▶ **WHAT THE TASK REQUIRES**
A faithful, complete copy of the entries is the sole expected answer.

▶ **DATA EXTRACTS**
/-- The turn of a channel in the entry into PROBE frees it where it is probed (R56, R116). -/
theorem probeChannel_freed {c : Channel} {s : State} (hside : s.roll.stage.probed = some s.roll.inner)
    (hheld : heldByProbe (probeChannel c s) c = true) : ((probeChannel c s).skid.get c).state = .free := by
  rcases probeChannel_cases c s with ⟨hne, h⟩ | ⟨-, n, h⟩ <;> rw [h] at hheld ⊢
  · simp only [heldByProbe, hside, beq_iff_eq, Option.some.injEq] at hheld
    exact absurd hheld.symm hne
  · have hkept : (postRoll .probe n c (freeSkid c s)).skid.get c = (freeSkid c s).skid.get c :=
      postRoll_frame .probe n c _ (.skid c) (by simp [rollParts, resolveParts, abortParts])
    rw [hkept, freeSkid_free]

/-- Once every channel had its turn, the probed ones are FREE. -/
theorem probeChannels_freed {s : State} (hside : s.roll.stage.probed = some s.roll.inner) (c : Channel)
    (hheld : heldByProbe (forChannels probeChannel s) c = true) :
    ((forChannels probeChannel s).skid.get c).state = .free := by
  refine forChannels_each_of (g := probeChannel) (Q := fun t => t.roll.stage.probed = some t.roll.inner)
    (P := fun d t => heldByProbe t d = true → (t.skid.get d).state = .free) (fun d t ht => ?_)
    (fun d t ht => probeChannel_freed ht) (fun d e t hd ht hP hheld => ?_) s hside c hheld
  · obtain ⟨hprobed, hinner⟩ := probeChannel_side d t
    rw [hprobed, hinner, ht]
  · rcases probeChannel_skid d e t with h | h
    · rw [h]
      refine hP ?_
      rwa [heldByProbe, (probeChannel_side e t).1] at hheld
    · exact h

/-- What a probe takes hold of keeps the causes and the skid records, and stands outside PARKED where it did. -/
theorem probing_frame (s : State) :
    OnlyChanges (.holder :: .stage :: everyChannel abortParts) s (probing s) := by
  have habort := (abortRunning_frame .rollover s).mono (l := .holder :: .stage :: everyChannel abortParts)
    (by intro q hq; simp [hq])
  have hholder := (setHolder_frame (abortRunning .rollover s) .probe).step habort (fun _ h => h) (by simp)
  exact (setStage_frame _ _).step hholder (fun _ h => h) (by simp)

/-- A channel that nothing but a probe keeps from being watched may be in its cycle; the others are FREE. -/
structure FreeAside (b : Bool) (c : Channel) (s : State) : Prop where
  awake : isParked s = false
  free : (electronic s c && b && !(s.skid.get c).disabled) = false → (s.skid.get c).state = .free

theorem FreeAside.step {l : List Part} (hs : FreeAside b c s) (h : OnlyChanges l s t) (hl : .standby ∉ l ∧ .causes c ∉ l)
    (hskid : t.skid.get c = s.skid.get c ∨ (t.skid.get c).state = .free) : FreeAside b c t := by
  have he := electronic_same (h _ hl.2)
  refine ⟨(h.parked hl.1).trans hs.awake, fun hno => ?_⟩
  rcases hskid with hk | hk
  · rw [he, hk] at hno
    rw [hk]
    exact hs.free hno
  · exact hk

theorem FreeUnless.aside (hs : FreeUnless b c s) : FreeAside b c s :=
  ⟨hs.awake, fun hno => hs.free (by rw [hno, Bool.false_and])⟩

▶ **SOLUTION FOR THIS EXERCISE**
/-- The turn of a channel in the entry into PROBE frees it where it is probed (R56, R116). -/
theorem probeChannel_freed {c : Channel} {s : State} (hside : s.roll.stage.probed = some s.roll.inner)
    (hheld : heldByProbe (probeChannel c s) c = true) : ((probeChannel c s).skid.get c).state = .free := by
  rcases probeChannel_cases c s with ⟨hne, h⟩ | ⟨-, n, h⟩ <;> rw [h] at hheld ⊢
  · simp only [heldByProbe, hside, beq_iff_eq, Option.some.injEq] at hheld
    exact absurd hheld.symm hne
  · have hkept : (postRoll .probe n c (freeSkid c s)).skid.get c = (freeSkid c s).skid.get c :=
      postRoll_frame .probe n c _ (.skid c) (by simp [rollParts, resolveParts, abortParts])
    rw [hkept, freeSkid_free]

/-- Once every channel had its turn, the probed ones are FREE. -/
theorem probeChannels_freed {s : State} (hside : s.roll.stage.probed = some s.roll.inner) (c : Channel)
    (hheld : heldByProbe (forChannels probeChannel s) c = true) :
    ((forChannels probeChannel s).skid.get c).state = .free := by
  refine forChannels_each_of (g := probeChannel) (Q := fun t => t.roll.stage.probed = some t.roll.inner)
    (P := fun d t => heldByProbe t d = true → (t.skid.get d).state = .free) (fun d t ht => ?_)
    (fun d t ht => probeChannel_freed ht) (fun d e t hd ht hP hheld => ?_) s hside c hheld
  · obtain ⟨hprobed, hinner⟩ := probeChannel_side d t
    rw [hprobed, hinner, ht]
  · rcases probeChannel_skid d e t with h | h
    · rw [h]
      refine hP ?_
      rwa [heldByProbe, (probeChannel_side e t).1] at hheld
    · exact h

/-- What a probe takes hold of keeps the causes and the skid records, and stands outside PARKED where it did. -/
theorem probing_frame (s : State) :
    OnlyChanges (.holder :: .stage :: everyChannel abortParts) s (probing s) := by
  have habort := (abortRunning_frame .rollover s).mono (l := .holder :: .stage :: everyChannel abortParts)
    (by intro q hq; simp [hq])
  have hholder := (setHolder_frame (abortRunning .rollover s) .probe).step habort (fun _ h => h) (by simp)
  exact (setStage_frame _ _).step hholder (fun _ h => h) (by simp)

/-- A channel that nothing but a probe keeps from being watched may be in its cycle; the others are FREE. -/
structure FreeAside (b : Bool) (c : Channel) (s : State) : Prop where
  awake : isParked s = false
  free : (electronic s c && b && !(s.skid.get c).disabled) = false → (s.skid.get c).state = .free

theorem FreeAside.step {l : List Part} (hs : FreeAside b c s) (h : OnlyChanges l s t) (hl : .standby ∉ l ∧ .causes c ∉ l)
    (hskid : t.skid.get c = s.skid.get c ∨ (t.skid.get c).state = .free) : FreeAside b c t := by
  have he := electronic_same (h _ hl.2)
  refine ⟨(h.parked hl.1).trans hs.awake, fun hno => ?_⟩
  rcases hskid with hk | hk
  · rw [he, hk] at hno
    rw [hk]
    exact hs.free hno
  · exact hk

theorem FreeUnless.aside (hs : FreeUnless b c s) : FreeAside b c s :=
  ⟨hs.awake, fun hno => hs.free (by rw [hno, Bool.false_and])⟩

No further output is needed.